*Task goal*: Only the lines holding "isNone" are wanted. Copy every one from the records below.

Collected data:

▼▼▼

/-! ### Counter banks -/

/-- CBCLAIM (R344). A bank that the context does not hold may be claimed by the hypervisor's port at the same time: whether it is, is
free. [log 60, DESIGN CHOICE.] -/
def execCbclaim (s : State) : Out :=
  .next (judge .cbclaim [] (active s) (fun s =>
    let g := s.cur.gid
    let p := (grp s g).part
    let f := s.cur.ext.sys
    let b := bits (kRead s f.a.toNat) 3 0
    let held := (part s p).banks.get 0 b = 1
    let busy := !held && draw s b % 2 = 1
    if active s = 0 then done s
    else done (kPut g f.d.toNat (.ofNat 64 (bit busy)) (if busy then s else modPart p (fun x => { x with banks := x.banks.put b 1 }) s))) s)
/-- CBREL (R344). -/
def execCbrel (s : State) : Out :=
  .next (judge .cbrel [] (active s) (fun s =>
    let b := bits (kRead s s.cur.ext.sys.a.toNat) 3 0
    let p := (grp s s.cur.gid).part
    done (if active s = 0 || (part s p).banks.get 0 b ≠ 1 then s else modPart p (fun x => { x with banks := x.banks.put b 0 }) s)) s)
/-- A counter of a bank; a bank of an invalid virtual die reads 0 (R368). -/
def bankCounter (s : State) (p b i : Nat) : Nat := if (vdt s p (b % 8)).isNone then 0 else (part s p).ctr.get 0 (b * 64 + i)
/-- The link counters of a memory-side bank, 20 to 23 (R368), where they are read: the spec does not say what travels on a link for an
access, so each advances by a free amount. [log 16, DESIGN CHOICE.] -/
def linkBytes (p b : Nat) (s : State) : State :=
  if b < 8 || (vdt s p (b % 8)).isNone then s
  else drew (modPart p (fun x => { x with ctr := [20, 21, 22, 23].foldl (fun t i =>
    t.put (b * 64 + i) (min (t.get 0 (b * 64 + i) + draw s i) (2 ^ 64 - 1))) x.ctr }) s)
/-- CBREAD (R344). Class 0x01, code 0x16, on a bank that the context does not hold. [log 16, DESIGN CHOICE; log 46, DEDUCED.] -/
def execCbread (s : State) : Out :=
  .next (judge .cbread [] (active s) (fun s =>
    let g := s.cur.gid
    let p := (grp s g).part
    let f := s.cur.ext.sys
    let b := bits (kRead s f.a.toNat) 3 0
    let i := bits (kRead s f.b.toNat) 5 0
    if (part s p).banks.get 0 b ≠ 1 then stopAll 1 0x16 0 (active s) s
    else if active s = 0 then done s
    else
      let s := linkBytes p b s
      let v := bankCounter s p b i
      done (addPend g (active s) [.k f.d.toNat] (.uniform f.d.toNat (some (.ofNat 64 v)) [] 0) none s)) s)

/-! ### Slice ratios -/

/-- The ratio that a slice is to run at: the largest request, limited by its cluster (R345, R388). -/
def wantRatio (s : State) (c sl : Nat) : Nat :=
  let r := (sliceGroups s c sl).foldl (fun m g => max m (grp s g).clkReq) 0
  min (if r = 0 then 8 else r) (clus s (coreClus c)).ratioLimit
/-- The priority of the node whose team caused a rise of a slice's ratio (R382): that of the groups with the largest request, the first of them
in the arbiter's order; of the slice's groups where none asks. [log 79, DEDUCED.] -/
def ratioPrio (s : State) (c sl : Nat) : Nat :=
  let gs := sliceGroups s c sl
  let top := gs.foldl (fun m g => max m (grp s g).clkReq) 0
  (((gs.filter (fun g => (grp s g).clkReq == top)).map (grpPrio s)).min?).getD 0
/-- A slice takes its ratio; a rise under a reservation waits until the difference is granted (R381). Stalled `clkr` words complete. [log 79, DEDUCED.] -/
def applyRatio (c sl : Nat) (s : State) : State :=
  let x := (core s c).slices.get {} sl
  let r := wantRatio s c sl
  if x.resv ≠ 0 && x.resv < r then askResv c (sliceUnit sl) (r - x.resv) (ratioPrio s c sl) s
  else
    let s := modCore c (fun y => { y with slices := y.slices.put sl { x with ratio := r } })  s
    (sliceGroups s c sl).foldl (fun s g => match (grp s g).stall with
      | some ⟨.clkr k, _, _⟩ => endStall g (kPut g k (.ofNat 64 r) s)
      | _ => s) s
/-- CLKR (R345). The request stands at once; kd receives the ratio once it has been applied. -/
def execClkr (s : State) : Out :=
  .next (judge .clkr [] (active s) (fun s =>
    let g := s.cur.gid
    let gr := grp s g
    let f := s.cur.ext.sys
    let k := bits (kRead s f.a.toNat) 3 0
    if k < 2 || 10 < k then stopAll 1 0x16 0 (active s) s
    else if active s = 0 then done s
    else
      let s := modGrp g (fun x => { x with clkReq := k }) s
      let r := ((core s gr.core).slices.get {} gr.slice).ratio
      if wantRatio s gr.core gr.slice = r then done (kPut g f.d.toNat (.ofNat 64 r) s) else drew (stallOn (.clkr f.d.toNat) s)) s)
/-- CLOCK_RATIO_CHANGE (R388). [log 79, DEDUCED.] -/
def execClockRatioChange (s : State) : Out := .next (applyRatio s.ev.x s.ev.y s)

/-! ### Halt and watch -/

/-- HALT (R346). -/
def execHalt (s : State) : Out :=
  .next (judge .halt [] (active s) (fun s => if active s = 0 then done s else drew (stallOn .halt s)) s)
/-- The place that a `wfw` watches: a word of the module's own number where it lies (R92). -/
def watchPlace (s : State) (p : Nat) (loc : Loc) : Loc :=
  match loc with
  | .remote m a => match ownPlace s p m a .load with
    | some (.ok (_, _, h)) => h.loc
    | _ => loc
  | l => l
/-- A group starts to watch a word (R346). -/
def watch (g : Nat) (loc : Loc) (kb : DWord) (s : State) : State :=
  match loc with
  | .cell k => modLine (lineOf k) (fun x => { x with watch := ⟨g, k, kb, false⟩ :: x.watch.filter (fun w => w.gid != g) }) s
  | _ => s
/-- A group watches a word no longer. -/
def unwatch (g : Nat) (loc : Loc) (s : State) : State :=
  match loc with
  | .cell k => modLine (lineOf k) (fun x => { x with watch := x.watch.filter (fun w => w.gid != g) }) s
  | _ => s
/-- Has a write been applied since issue that left a watched word other than kb (R346)? A change of a register is a write (R379); a word of
another module comes with the event. [log 62, DEDUCED.] -/
def woken (s : State) (g : Nat) (loc : Loc) (kb seen : DWord) (hit : Bool) : Bool :=
  match loc with
  | .cell k => (lineSt s (lineOf k)).watch.any (fun w => w.gid == g && w.key == k && w.hit)
  | .remote _ _ => s.ev.word != kb
  | _ => hit || (watched s g loc != kb.toNat && watched s g loc != seen.toNat)
/-- WFW (R346). The word is judged as a load of 8 bytes; the group stalls until a write leaves the word
other than kb or 1 ms passes. -/
def execWfw (s : State) : Out :=
  .next (judge .wfw [] (active s) (fun s =>
    let g := s.cur.gid
    let f := s.cur.ext.sys
    let l := lowest (active s)
    let va := (kRead s f.a.toNat).toNat
    if active s = 0 then done s
    else
      let acc := [(l, access s g l 3 va 8 .load)]
      onRange acc (fun s => match permitted acc with
        | (_, h) :: _ =>
          let kb := kRead s f.b.toNat
          let loc := watchPlace s (grp s g).part h.loc
          drew (stallOn (.wfw f.d.toNat va loc kb (.ofNat 64 (watched s g loc)) false) (watch g loc kb s))
        | [] => s) s) s)
/-- The word that a `wfw` ends with: at its home, under what the core's own buffer holds of it (R127, R136, R346). -/
def watchRead (s : State) (g : Nat) (loc : Loc) : Nat :=
  match memKey (grp s g).part loc with
  | none => watched s g loc
  | some key => leNat ((List.range 8).map (fun i =>
      ((if (nearAt s g (loc.plus i)).isSome then bufByte s (grp s g).core (key + i) else none)).getD (.ofNat 8 (watched s g loc / 256 ^ i))))
/-- A `wfw` ends with a read of its word, which obeys R108 (R346). -/
def endWatch (g : Nat) (s : State) : State :=
  match (grp s g).stall with
  | some ⟨.wfw k va loc _ _ _, arr, _⟩ =>
    let m := activeOf s arr
    match access s g (lowest m) 3 va 8 .load with
    | .error e => if e.cls = 0 then s else raise arr e.cls e.code e.detail m m 0 false (unstall g (unwatch g loc s))
    | .ok _ => endStall g (kPut g k (.ofNat 64 (watchRead s g loc)) (sawC g (lineC s g loc) (unwatch g loc s)))
  | _ => s
/-- WFW_WAKE (R346). -/
def execWfwWake (s : State) : Out :=
  let g := s.ev.x
  .next (match (grp s g).stall with
    | some ⟨.wfw _ _ loc kb seen hit, _, _⟩ => if woken s g loc kb seen hit then drew (endWatch g s) else s
    | _ => s)
/-- WFW_TIMEOUT (R346). -/
def execWfwTimeout (s : State) : Out :=
  let g := s.ev.x
  .next (match (grp s g).stall with
    | some ⟨.wfw _ _ _ _ _ _, _, since⟩ => if s.time < since + 1000000 then s else drew (endWatch g s)
    | _ => s)

end Sys2Proof.Machine
end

▲▲▲

*Result for this exercise*:
def bankCounter (s : State) (p b i : Nat) : Nat := if (vdt s p (b % 8)).isNone then 0 else (part s p).ctr.get 0 (b * 64 + i)
  if b < 8 || (vdt s p (b % 8)).isNone then s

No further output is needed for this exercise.